• _ABOUT THIS TASK_: Once the line holding "(e : execHalt" is found in the listing below, write it out and each later line exactly, up to and including the one holding "(e : execWatchdogExpiry".

• _STUDY MATERIAL_:
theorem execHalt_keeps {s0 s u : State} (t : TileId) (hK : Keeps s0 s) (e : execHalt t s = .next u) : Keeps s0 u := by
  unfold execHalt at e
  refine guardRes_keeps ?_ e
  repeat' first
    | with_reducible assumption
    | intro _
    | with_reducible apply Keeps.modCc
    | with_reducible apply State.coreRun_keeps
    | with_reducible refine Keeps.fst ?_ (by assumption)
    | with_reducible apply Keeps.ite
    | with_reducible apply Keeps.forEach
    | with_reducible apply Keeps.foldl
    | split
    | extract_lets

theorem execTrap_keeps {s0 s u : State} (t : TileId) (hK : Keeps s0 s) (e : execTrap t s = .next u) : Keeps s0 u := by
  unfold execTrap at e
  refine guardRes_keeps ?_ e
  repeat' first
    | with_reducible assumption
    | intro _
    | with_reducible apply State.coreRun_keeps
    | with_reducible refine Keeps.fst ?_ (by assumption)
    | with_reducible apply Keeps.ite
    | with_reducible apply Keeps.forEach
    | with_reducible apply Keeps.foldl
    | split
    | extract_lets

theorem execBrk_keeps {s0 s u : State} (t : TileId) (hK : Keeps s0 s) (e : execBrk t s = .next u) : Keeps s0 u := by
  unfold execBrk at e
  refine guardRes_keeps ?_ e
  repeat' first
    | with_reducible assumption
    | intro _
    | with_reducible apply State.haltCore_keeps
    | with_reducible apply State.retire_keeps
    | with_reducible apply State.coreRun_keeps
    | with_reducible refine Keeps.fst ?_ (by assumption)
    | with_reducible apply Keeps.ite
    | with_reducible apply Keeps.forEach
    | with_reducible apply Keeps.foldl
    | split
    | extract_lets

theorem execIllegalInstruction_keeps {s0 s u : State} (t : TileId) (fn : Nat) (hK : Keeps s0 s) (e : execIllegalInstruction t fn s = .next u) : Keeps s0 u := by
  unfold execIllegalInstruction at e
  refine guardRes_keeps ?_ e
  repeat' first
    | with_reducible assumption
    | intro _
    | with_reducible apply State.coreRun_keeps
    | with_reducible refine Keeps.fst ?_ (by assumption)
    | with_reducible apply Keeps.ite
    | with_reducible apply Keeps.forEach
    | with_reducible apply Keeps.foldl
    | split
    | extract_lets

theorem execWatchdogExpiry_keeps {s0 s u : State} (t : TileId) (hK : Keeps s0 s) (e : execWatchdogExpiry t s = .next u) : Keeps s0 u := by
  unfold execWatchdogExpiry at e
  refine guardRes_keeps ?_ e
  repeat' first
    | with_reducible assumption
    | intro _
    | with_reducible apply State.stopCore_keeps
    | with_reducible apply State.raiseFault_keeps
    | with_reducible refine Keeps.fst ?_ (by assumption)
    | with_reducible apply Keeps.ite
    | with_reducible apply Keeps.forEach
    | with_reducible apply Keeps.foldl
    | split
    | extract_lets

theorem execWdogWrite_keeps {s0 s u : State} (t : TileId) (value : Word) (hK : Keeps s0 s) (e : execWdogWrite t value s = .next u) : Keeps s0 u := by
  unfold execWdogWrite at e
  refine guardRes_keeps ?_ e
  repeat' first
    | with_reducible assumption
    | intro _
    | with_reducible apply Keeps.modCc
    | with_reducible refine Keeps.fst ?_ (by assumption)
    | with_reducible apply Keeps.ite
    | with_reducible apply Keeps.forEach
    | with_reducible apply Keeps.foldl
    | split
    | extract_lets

* * *

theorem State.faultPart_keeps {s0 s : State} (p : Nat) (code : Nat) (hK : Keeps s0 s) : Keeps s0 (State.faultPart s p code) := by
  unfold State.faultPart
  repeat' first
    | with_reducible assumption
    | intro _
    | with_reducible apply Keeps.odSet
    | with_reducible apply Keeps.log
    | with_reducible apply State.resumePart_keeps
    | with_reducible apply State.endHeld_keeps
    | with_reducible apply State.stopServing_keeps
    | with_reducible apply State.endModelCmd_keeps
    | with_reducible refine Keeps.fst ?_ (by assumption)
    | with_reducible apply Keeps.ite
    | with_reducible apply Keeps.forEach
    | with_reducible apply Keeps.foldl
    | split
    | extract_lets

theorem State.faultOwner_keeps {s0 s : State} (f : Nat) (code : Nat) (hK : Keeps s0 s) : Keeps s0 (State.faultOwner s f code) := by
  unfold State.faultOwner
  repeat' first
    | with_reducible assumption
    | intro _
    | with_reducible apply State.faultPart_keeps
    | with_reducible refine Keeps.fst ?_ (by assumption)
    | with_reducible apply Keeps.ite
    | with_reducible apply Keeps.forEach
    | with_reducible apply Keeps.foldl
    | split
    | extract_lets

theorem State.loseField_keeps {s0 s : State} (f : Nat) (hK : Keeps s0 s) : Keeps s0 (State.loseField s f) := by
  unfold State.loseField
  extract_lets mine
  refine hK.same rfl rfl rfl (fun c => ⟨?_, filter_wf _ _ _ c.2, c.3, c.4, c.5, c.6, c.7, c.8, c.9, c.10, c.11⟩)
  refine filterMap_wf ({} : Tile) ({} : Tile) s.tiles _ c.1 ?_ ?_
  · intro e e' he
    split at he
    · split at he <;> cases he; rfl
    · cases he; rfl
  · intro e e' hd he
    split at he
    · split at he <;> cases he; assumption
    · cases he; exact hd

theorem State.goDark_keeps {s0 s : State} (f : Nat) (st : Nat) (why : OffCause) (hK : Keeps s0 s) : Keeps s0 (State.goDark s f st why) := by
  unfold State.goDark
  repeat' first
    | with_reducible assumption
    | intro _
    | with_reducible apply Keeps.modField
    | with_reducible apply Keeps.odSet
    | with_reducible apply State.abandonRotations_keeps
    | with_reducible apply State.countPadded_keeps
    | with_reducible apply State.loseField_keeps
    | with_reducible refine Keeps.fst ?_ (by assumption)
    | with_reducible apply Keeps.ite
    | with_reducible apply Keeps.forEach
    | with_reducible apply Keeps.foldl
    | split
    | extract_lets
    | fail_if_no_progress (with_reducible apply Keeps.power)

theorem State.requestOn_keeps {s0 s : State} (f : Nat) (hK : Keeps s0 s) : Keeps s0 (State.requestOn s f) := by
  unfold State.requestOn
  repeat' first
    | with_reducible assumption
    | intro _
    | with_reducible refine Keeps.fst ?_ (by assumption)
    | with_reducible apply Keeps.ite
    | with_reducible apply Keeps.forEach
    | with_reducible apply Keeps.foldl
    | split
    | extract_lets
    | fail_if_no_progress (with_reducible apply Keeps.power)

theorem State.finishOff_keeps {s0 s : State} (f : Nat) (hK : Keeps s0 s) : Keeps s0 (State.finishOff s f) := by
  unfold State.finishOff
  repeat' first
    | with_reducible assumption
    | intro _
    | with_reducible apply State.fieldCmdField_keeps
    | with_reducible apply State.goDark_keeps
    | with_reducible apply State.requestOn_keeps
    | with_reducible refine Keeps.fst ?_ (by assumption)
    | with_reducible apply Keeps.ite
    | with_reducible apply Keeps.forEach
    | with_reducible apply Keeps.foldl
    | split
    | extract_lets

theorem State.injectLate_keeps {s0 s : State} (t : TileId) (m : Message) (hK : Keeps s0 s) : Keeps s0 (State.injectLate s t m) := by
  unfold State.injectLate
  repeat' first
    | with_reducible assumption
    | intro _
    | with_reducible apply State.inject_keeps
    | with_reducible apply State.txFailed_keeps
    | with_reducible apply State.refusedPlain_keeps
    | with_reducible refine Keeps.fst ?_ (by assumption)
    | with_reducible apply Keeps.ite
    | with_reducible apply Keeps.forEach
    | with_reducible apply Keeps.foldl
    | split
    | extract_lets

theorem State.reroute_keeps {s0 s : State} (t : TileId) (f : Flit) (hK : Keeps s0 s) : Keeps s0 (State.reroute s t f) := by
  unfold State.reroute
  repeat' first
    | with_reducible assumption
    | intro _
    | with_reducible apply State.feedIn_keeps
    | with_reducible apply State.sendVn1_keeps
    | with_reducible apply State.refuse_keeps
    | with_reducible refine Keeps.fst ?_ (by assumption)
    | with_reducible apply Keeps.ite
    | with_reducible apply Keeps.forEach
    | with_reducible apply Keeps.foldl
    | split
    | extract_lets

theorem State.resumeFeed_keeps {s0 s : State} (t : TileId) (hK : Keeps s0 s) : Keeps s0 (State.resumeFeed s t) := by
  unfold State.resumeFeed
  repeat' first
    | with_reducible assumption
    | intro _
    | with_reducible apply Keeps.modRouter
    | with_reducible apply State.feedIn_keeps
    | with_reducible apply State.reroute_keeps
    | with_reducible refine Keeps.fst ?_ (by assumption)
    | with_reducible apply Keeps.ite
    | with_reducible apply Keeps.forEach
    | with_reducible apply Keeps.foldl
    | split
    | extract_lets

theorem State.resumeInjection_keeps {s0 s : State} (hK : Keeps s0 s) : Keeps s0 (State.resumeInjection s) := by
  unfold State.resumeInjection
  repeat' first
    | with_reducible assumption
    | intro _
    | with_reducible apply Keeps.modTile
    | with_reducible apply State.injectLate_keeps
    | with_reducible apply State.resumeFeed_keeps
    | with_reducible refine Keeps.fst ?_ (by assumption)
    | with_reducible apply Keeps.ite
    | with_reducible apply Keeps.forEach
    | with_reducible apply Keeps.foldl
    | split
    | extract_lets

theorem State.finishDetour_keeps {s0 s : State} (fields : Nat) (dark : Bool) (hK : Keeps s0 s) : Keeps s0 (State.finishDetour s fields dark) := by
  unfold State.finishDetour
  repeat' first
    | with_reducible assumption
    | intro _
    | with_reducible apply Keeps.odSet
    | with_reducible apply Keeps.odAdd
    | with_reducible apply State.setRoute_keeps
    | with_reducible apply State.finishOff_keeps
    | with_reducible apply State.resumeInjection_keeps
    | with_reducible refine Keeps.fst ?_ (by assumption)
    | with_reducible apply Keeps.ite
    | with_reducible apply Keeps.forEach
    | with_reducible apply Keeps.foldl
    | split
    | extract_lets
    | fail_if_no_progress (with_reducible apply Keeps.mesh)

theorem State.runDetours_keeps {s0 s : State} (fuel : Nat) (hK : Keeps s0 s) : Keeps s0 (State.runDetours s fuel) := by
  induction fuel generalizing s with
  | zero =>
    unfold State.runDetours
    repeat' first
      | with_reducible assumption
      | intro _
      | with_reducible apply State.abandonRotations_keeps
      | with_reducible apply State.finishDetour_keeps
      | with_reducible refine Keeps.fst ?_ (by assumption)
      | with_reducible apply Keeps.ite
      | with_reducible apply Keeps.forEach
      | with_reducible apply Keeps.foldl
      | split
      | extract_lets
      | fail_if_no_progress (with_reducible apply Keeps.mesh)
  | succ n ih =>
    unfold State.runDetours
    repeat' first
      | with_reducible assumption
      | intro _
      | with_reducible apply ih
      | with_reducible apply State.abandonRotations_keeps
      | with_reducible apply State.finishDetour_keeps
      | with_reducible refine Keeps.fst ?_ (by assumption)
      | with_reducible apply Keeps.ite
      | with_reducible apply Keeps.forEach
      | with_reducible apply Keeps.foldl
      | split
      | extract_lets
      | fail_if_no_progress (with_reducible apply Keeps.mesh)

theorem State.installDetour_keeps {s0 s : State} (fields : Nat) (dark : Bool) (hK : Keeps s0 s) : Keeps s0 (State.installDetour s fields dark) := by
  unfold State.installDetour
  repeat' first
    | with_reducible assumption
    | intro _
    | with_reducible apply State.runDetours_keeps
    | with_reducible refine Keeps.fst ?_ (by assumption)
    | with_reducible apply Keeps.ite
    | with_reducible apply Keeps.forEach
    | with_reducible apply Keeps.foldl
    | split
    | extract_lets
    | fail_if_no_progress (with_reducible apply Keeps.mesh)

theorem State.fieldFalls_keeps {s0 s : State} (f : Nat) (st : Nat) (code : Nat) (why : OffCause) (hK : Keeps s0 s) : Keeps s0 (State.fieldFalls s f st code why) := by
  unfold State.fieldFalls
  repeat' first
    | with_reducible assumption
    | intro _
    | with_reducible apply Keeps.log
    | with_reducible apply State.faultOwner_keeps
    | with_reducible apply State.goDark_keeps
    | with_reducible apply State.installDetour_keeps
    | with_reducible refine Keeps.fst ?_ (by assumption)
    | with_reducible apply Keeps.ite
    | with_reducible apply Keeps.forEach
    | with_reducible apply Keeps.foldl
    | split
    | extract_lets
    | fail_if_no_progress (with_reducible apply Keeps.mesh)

* * *

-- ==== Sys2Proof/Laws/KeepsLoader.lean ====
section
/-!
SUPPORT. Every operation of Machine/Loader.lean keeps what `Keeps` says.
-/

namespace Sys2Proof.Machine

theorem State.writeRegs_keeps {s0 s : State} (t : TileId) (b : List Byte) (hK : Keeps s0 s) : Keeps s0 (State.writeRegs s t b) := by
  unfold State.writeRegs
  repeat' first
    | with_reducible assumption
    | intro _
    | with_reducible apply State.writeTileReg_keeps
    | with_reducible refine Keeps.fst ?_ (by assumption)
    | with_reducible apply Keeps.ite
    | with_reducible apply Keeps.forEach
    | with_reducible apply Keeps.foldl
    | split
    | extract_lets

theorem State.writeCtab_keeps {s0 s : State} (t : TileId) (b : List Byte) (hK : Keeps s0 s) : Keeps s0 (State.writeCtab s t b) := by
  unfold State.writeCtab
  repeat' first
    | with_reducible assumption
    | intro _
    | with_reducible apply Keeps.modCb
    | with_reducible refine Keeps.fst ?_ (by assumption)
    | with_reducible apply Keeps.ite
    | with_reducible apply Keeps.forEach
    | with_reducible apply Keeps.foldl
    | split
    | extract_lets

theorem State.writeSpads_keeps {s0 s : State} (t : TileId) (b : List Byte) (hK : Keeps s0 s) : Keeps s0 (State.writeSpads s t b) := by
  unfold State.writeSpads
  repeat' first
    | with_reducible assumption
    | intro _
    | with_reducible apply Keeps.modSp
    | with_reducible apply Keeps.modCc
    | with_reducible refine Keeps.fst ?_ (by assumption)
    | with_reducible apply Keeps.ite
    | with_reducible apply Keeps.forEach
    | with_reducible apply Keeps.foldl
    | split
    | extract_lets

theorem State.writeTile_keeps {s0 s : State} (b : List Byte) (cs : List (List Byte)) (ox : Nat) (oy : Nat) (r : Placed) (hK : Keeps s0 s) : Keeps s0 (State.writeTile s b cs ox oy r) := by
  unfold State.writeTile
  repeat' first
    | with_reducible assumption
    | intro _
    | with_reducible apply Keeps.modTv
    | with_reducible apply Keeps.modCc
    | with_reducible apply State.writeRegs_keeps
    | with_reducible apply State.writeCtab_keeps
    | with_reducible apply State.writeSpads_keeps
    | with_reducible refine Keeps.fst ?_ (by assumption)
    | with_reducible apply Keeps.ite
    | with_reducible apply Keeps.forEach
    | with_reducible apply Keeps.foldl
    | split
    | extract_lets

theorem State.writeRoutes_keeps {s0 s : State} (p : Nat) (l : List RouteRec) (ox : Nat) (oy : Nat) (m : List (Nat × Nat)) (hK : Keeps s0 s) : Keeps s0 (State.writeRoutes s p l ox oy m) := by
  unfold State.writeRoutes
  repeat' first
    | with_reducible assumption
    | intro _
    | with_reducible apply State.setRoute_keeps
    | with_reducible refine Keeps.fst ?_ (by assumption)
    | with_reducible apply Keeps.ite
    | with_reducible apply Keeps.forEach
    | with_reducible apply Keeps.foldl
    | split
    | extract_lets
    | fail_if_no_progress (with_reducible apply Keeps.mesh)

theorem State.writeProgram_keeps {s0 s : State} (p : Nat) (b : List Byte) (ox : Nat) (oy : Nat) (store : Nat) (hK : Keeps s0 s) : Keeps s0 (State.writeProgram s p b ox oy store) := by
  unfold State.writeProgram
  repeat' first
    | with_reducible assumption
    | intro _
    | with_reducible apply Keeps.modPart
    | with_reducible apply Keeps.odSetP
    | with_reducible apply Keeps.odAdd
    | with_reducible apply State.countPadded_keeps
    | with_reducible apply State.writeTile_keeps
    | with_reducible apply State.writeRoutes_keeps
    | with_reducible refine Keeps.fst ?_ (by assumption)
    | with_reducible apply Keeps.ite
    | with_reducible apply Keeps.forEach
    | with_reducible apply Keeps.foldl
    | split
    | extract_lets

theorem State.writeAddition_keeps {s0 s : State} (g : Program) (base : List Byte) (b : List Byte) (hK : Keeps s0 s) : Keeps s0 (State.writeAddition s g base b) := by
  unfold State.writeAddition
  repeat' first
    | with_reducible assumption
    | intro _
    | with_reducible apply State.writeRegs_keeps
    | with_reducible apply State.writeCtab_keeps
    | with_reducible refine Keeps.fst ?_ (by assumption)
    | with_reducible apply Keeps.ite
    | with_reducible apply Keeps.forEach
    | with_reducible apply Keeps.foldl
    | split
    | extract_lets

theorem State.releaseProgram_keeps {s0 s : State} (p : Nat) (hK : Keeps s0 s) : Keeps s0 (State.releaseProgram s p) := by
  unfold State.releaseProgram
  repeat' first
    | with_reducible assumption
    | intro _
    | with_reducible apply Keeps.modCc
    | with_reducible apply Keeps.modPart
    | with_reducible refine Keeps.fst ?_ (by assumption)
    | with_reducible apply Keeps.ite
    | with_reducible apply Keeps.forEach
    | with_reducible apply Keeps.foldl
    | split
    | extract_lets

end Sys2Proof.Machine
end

• _ANSWER TO THE EXERCISE_:
theorem execHalt_keeps {s0 s u : State} (t : TileId) (hK : Keeps s0 s) (e : execHalt t s = .next u) : Keeps s0 u := by
  unfold execHalt at e
  refine guardRes_keeps ?_ e
  repeat' first
    | with_reducible assumption
    | intro _
    | with_reducible apply Keeps.modCc
    | with_reducible apply State.coreRun_keeps
    | with_reducible refine Keeps.fst ?_ (by assumption)
    | with_reducible apply Keeps.ite
    | with_reducible apply Keeps.forEach
    | with_reducible apply Keeps.foldl
    | split
    | extract_lets

theorem execTrap_keeps {s0 s u : State} (t : TileId) (hK : Keeps s0 s) (e : execTrap t s = .next u) : Keeps s0 u := by
  unfold execTrap at e
  refine guardRes_keeps ?_ e
  repeat' first
    | with_reducible assumption
    | intro _
    | with_reducible apply State.coreRun_keeps
    | with_reducible refine Keeps.fst ?_ (by assumption)
    | with_reducible apply Keeps.ite
    | with_reducible apply Keeps.forEach
    | with_reducible apply Keeps.foldl
    | split
    | extract_lets

theorem execBrk_keeps {s0 s u : State} (t : TileId) (hK : Keeps s0 s) (e : execBrk t s = .next u) : Keeps s0 u := by
  unfold execBrk at e
  refine guardRes_keeps ?_ e
  repeat' first
    | with_reducible assumption
    | intro _
    | with_reducible apply State.haltCore_keeps
    | with_reducible apply State.retire_keeps
    | with_reducible apply State.coreRun_keeps
    | with_reducible refine Keeps.fst ?_ (by assumption)
    | with_reducible apply Keeps.ite
    | with_reducible apply Keeps.forEach
    | with_reducible apply Keeps.foldl
    | split
    | extract_lets

theorem execIllegalInstruction_keeps {s0 s u : State} (t : TileId) (fn : Nat) (hK : Keeps s0 s) (e : execIllegalInstruction t fn s = .next u) : Keeps s0 u := by
  unfold execIllegalInstruction at e
  refine guardRes_keeps ?_ e
  repeat' first
    | with_reducible assumption
    | intro _
    | with_reducible apply State.coreRun_keeps
    | with_reducible refine Keeps.fst ?_ (by assumption)
    | with_reducible apply Keeps.ite
    | with_reducible apply Keeps.forEach
    | with_reducible apply Keeps.foldl
    | split
    | extract_lets

theorem execWatchdogExpiry_keeps {s0 s u : State} (t : TileId) (hK : Keeps s0 s) (e : execWatchdogExpiry t s = .next u) : Keeps s0 u := by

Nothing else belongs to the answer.